> [Activity]
Look over the listing below and tally the lines in which the word "covers" turns up. Answer with the tally only.

> [Information supplied]
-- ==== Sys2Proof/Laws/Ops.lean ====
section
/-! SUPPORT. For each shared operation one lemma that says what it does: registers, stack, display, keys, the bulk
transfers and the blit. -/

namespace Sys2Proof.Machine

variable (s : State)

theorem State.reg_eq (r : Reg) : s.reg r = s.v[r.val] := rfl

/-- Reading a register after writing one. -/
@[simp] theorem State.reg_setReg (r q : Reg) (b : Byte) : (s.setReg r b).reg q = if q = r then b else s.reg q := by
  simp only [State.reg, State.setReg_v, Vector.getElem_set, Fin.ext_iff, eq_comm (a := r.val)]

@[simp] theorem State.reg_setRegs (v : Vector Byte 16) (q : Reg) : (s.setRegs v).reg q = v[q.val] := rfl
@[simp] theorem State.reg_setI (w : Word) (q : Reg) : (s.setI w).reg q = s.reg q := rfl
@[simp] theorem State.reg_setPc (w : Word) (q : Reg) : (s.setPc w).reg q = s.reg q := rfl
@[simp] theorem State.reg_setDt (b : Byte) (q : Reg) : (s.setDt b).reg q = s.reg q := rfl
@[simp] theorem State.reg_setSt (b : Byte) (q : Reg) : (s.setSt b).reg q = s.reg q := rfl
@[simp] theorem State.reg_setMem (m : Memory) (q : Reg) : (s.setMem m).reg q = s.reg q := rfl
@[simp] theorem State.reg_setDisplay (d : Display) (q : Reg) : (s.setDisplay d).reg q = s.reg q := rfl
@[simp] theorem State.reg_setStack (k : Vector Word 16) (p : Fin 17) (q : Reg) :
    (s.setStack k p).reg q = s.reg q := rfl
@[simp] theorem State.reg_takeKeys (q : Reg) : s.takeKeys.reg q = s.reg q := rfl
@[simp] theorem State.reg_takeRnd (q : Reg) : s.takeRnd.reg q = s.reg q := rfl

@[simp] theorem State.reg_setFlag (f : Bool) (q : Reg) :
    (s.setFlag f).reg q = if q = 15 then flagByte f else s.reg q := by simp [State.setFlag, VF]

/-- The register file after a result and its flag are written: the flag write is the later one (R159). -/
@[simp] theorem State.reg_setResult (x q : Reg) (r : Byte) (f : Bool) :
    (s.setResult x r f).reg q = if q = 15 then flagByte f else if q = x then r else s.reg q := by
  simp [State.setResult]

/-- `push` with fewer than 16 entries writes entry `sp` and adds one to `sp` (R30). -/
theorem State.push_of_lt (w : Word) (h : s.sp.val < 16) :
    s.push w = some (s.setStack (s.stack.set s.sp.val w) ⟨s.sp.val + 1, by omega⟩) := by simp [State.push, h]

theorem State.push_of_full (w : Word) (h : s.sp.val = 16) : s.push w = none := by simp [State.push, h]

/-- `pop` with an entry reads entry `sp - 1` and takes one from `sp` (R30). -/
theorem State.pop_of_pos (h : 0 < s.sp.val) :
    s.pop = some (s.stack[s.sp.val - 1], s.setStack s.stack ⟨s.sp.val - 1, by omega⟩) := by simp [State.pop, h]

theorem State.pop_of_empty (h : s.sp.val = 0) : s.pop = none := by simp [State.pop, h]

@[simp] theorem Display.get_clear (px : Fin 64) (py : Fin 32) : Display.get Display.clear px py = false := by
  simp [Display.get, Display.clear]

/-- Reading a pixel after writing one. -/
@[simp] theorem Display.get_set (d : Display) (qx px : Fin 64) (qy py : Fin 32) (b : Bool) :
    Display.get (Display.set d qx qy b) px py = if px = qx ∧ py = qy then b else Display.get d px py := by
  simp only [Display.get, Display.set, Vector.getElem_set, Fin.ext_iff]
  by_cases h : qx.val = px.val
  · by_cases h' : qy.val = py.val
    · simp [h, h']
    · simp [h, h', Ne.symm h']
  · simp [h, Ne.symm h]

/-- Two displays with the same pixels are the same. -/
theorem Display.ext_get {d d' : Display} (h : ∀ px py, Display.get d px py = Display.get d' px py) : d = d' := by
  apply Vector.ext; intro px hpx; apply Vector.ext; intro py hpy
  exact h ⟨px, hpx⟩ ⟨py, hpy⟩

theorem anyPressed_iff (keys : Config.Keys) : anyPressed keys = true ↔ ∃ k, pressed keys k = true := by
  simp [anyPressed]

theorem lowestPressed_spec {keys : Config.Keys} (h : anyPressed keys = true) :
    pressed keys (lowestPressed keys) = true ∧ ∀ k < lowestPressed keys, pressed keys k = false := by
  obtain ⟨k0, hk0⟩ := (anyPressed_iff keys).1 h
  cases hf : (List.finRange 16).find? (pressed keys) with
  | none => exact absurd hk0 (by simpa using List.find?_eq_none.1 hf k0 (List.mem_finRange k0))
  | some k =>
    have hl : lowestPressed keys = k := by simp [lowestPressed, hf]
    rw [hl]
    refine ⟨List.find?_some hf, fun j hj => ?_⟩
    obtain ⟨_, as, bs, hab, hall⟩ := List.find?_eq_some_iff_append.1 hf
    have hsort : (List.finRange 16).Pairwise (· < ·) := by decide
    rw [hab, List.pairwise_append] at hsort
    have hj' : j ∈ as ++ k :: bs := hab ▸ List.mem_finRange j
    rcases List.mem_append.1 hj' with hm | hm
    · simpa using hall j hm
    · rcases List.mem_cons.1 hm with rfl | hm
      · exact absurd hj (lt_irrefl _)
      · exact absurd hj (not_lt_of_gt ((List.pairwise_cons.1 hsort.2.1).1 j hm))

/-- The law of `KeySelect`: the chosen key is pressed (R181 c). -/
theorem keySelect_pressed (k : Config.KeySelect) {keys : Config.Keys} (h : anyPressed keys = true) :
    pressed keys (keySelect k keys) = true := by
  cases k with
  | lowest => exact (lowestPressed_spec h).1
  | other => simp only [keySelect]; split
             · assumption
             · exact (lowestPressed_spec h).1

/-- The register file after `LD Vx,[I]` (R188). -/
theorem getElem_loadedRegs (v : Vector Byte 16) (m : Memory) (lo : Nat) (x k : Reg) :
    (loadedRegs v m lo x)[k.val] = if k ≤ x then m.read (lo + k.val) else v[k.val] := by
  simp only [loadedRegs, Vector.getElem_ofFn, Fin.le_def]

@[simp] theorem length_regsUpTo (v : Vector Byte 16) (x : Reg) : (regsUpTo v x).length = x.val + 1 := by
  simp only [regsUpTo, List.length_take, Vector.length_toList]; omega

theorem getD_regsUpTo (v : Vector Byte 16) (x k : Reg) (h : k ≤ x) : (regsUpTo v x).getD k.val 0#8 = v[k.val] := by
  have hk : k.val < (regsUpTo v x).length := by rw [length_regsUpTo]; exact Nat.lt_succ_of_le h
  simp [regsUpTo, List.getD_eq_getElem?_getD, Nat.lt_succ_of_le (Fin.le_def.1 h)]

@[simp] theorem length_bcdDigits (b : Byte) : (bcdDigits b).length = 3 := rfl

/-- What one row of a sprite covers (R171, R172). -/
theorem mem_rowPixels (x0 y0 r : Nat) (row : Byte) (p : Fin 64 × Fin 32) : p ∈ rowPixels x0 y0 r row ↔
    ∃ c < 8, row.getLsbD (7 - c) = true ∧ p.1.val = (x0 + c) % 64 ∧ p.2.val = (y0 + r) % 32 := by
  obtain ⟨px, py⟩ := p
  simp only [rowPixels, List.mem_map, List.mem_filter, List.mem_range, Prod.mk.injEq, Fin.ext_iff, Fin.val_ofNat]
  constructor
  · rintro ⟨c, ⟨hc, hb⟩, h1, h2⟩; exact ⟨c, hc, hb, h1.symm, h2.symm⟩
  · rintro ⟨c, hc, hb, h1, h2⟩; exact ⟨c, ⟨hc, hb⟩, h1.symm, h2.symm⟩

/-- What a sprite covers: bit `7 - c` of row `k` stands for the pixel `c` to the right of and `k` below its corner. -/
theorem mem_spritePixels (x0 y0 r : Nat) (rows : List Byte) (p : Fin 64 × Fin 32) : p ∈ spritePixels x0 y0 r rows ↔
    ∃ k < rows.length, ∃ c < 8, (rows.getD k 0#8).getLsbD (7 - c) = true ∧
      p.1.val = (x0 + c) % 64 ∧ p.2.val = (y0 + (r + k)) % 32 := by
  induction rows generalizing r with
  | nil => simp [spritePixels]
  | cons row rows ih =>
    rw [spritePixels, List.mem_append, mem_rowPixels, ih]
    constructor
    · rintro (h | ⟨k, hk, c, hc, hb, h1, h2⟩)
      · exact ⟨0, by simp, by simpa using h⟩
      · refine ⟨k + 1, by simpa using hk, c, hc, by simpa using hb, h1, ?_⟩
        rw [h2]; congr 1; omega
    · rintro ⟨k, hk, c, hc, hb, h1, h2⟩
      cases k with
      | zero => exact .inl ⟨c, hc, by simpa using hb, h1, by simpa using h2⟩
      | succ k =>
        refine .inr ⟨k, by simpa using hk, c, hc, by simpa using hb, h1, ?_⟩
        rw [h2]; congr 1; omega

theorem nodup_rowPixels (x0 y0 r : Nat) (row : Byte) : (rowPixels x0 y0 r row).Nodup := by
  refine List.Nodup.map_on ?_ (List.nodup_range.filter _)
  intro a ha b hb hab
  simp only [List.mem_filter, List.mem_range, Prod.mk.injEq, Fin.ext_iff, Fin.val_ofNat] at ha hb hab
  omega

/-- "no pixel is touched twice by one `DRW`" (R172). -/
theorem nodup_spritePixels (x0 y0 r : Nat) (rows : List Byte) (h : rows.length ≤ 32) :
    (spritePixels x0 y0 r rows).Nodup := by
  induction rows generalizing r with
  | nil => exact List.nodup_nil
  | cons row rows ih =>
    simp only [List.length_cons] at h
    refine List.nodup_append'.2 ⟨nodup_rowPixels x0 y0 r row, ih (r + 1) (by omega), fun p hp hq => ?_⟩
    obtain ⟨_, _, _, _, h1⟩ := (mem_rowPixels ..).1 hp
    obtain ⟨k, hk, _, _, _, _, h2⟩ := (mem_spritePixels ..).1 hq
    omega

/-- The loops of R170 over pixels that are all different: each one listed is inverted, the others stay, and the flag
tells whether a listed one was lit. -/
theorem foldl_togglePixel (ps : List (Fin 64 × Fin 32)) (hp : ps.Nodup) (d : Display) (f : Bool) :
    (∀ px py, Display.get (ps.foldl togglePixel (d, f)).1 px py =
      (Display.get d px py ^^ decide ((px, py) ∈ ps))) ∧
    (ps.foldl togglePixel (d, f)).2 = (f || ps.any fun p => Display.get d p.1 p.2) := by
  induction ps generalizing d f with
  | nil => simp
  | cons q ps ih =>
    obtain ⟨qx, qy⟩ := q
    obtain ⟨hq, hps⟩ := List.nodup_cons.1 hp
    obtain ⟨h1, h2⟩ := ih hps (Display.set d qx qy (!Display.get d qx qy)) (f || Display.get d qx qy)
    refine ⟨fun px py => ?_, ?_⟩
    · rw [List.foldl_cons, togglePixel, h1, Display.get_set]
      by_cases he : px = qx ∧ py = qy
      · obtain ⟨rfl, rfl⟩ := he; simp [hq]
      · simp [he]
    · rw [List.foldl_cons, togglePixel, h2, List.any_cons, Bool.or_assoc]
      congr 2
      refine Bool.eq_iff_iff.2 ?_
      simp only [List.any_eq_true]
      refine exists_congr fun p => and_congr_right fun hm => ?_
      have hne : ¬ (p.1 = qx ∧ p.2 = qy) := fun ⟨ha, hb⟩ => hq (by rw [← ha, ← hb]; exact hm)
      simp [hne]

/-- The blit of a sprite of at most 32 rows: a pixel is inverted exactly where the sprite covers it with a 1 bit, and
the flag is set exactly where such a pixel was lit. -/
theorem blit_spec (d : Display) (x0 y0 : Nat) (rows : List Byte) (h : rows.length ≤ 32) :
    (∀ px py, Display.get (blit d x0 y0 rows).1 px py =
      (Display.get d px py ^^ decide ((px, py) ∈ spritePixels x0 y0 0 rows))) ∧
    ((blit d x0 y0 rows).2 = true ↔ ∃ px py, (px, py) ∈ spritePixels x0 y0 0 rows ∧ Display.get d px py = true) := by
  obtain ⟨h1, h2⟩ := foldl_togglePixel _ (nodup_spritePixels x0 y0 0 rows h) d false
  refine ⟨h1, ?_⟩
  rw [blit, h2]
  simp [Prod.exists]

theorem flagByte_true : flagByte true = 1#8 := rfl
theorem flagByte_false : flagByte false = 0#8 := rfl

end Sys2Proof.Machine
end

> [The completed task]
3